Write a script for the image

This strategy was used for the diffana module. This module use a DockerRExecutor which is basically writing the R script in the image. See module for details.

Create a new Docker Image

Fields

A Docker file contains three field :

  • FROM : place here the image from which yours is constructed
  • MAINTAINER : file author
  • RUN : commands to run in the file

Repository and automated build

All images are gathered in https://github.com/GenomicParisCentre/dockerfiles . The easiest way to contribute is by using git.

First, make a local copy of the repository using the git clone command. Then add your file in the repository, add it in git using git add , and commit change ( git commit -m "Message for the commit" ). Tag your commit using git tag. And finally push ( git push ) to apply your modification to the online repository.

This repository is linked to Dockerhub (https://hub.docker.com/) for automated build.
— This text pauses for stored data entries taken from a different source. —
-- ==== Sys2Proof/Machine/State.lean ====
section
/-! DEFINITION. Everything the specification gives the module to hold, as plain data (INVENTORY.md, heading State),
and State.reset: the module right after RESET_N is released, before start-up (R9, R437). -/

namespace Sys2Proof.Machine

/-- Reasons the machine stops with a fault. No meaning of this model raises one: the specification gives every
violation an effect (R25, R384). -/
inductive Fault where
  /-- Kept for the interface; raised by nobody, so it is neither safe nor unsafe. -/
  | unreachable
  deriving DecidableEq, Repr

/-- Reasons a command is refused. -/
inductive Refusal where
  /-- Raised by Dispatch for a command without a meaning yet; safe, because the machine stops. -/
  | notModelled (mnemonic : String)
  deriving DecidableEq, Repr

/-! ### Threads (R30, R31) -/

/-- THR_CTL.STATE (R31). -/
inductive TState where
  | idle | ready | waitMem | waitIssue | waitToken | frozen
  deriving DecidableEq, Repr

/-- What a thread in WAIT_MEM waits for (R31, R37, R39, R65). -/
inductive AccKind where
  | load (size : Nat) (signed : Bool)
  | amo64 (fn ord : BitVec 2)
  | amo32 (fn ord : BitVec 2)
  | amof (fn ord : BitVec 2)
  | semAcq (pd : BitVec 3)
  | semRel (pd : BitVec 3)
  | heldStore
  deriving DecidableEq, Repr

/-- An access of a thread that has not returned (R31, R278). `tag` is set for a remote one, and `lslot` is the lease-table
slot that a remote SEM acquire named (R334). -/
structure Acc where
  kind : AccKind
  rd : BitVec 6
  addr : Word
  rb : Word
  cmp : Word
  tag : Option (BitVec 16)
  lslot : Option (Fin 64) := none
  deriving DecidableEq, Repr

/-- A store that is not yet performed (R31, R57). -/
structure Store where
  addr : Word
  size : Nat
  val : Word
  tag : Option (BitVec 16)
  deriving DecidableEq, Repr

/-- THR_FAULT (R31). -/
structure ThrFault where
  valid : Bool
  cause : Byte
  addr : LAddr
  deriving DecidableEq, Repr

/-- One hardware thread (R30, R31). -/
structure Thread where
  st : TState
  resetPend : Bool
  pc : BitVec 20
  fault : ThrFault
  pred : Byte
  g : Vector Word 64
  stores : List Store
  held : Option Store
  acc : Option Acc
  tissRd : BitVec 6
  tissAddr : Word
  tokTicket : BitVec 32
  tokRd : BitVec 6
  yielded : Bool
  coreHeld : Bool
  deriving DecidableEq, Repr

/-! ### Operations (R40 to R56) -/

/-- DRN_TOKt (R46, R47). -/
structure Token where
  busy : Bool
  bound : Bool
  status : Status
  ticket : BitVec 32
  deriving DecidableEq, Repr

/-- One pass of an output tile: the tile's columns it feeds and its reduction indices, in blocks that are each
summed exactly (R79, R95, R102, R211). -/
structure PassSpec where
  c0 : Nat
  c1 : Nat
  blocks : List (List Nat)
  deriving DecidableEq, Repr

/-- One output tile: its fed rows, its columns from n0 up to n1, and its passes (R79). -/
structure TileSpec where
  rows : List Nat
  n0 : Nat
  n1 : Nat
  passes : List PassSpec
  deriving DecidableEq, Repr

/-- A pass of an operation on its way through the array (R54, R79, R120). `rerun` marks a re-run after widening,
`counted` says that its landing counts as a pass (R103, R104), and `tags` is how many shared sector tags its staging
holds (R55, R80). -/
structure PassRef where
  ticket : BitVec 32
  tile : Nat
  pass : Nat
  rerun : Bool
  counted : Bool
  tags : Nat := 0
  deriving DecidableEq, Repr

/-- The state of an accumulator bank (R87). -/
inductive BankSt where
  | free | filling | full | draining
  deriving DecidableEq, Repr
You have to manually set an automated build from the create menu of the interface, linking it to genomicpariscentre/dockerfiles.

Tricks

  • You can use several RUN in your dockerfile, however each RUN adds a new layer to your image and the number of layers is limited.
  • Your commands form generally a bash script, so you can write a one liner using "; " to end your command and pass to next line
  • You can also use conditions in the form :
wget http://cran.r-project.org/src/contrib/scales_0.4.1.tar.gz; \
if [ ! -f scales_0.4.1.tar.gz ]; \
then wget http://cran.r-project.org/src/contrib/Archive/scales/scales_0.4.1.tar.gz; \
fi; \

Add a new GalaxyTool XML file

Galaxy tools are described here : https://github.com/GenomicParisCentre/eoulsan/wiki/Implementing-Galaxy-tool.

They can be added by simply putting your XML file in the galaxytools repository which is itself in the Eoulsan main repository.

This is by far, the easiest way to add a module in Eoulsan.

Choose beetween Galaxy tools or Java module

Choice is mainly guided by the need to access Eoulsan specific files (files that are not produced by a module : workflow, design files, annotation files) or not. If you need to access such files, you will need to code a Java module. Else you can make a Galaxy tool.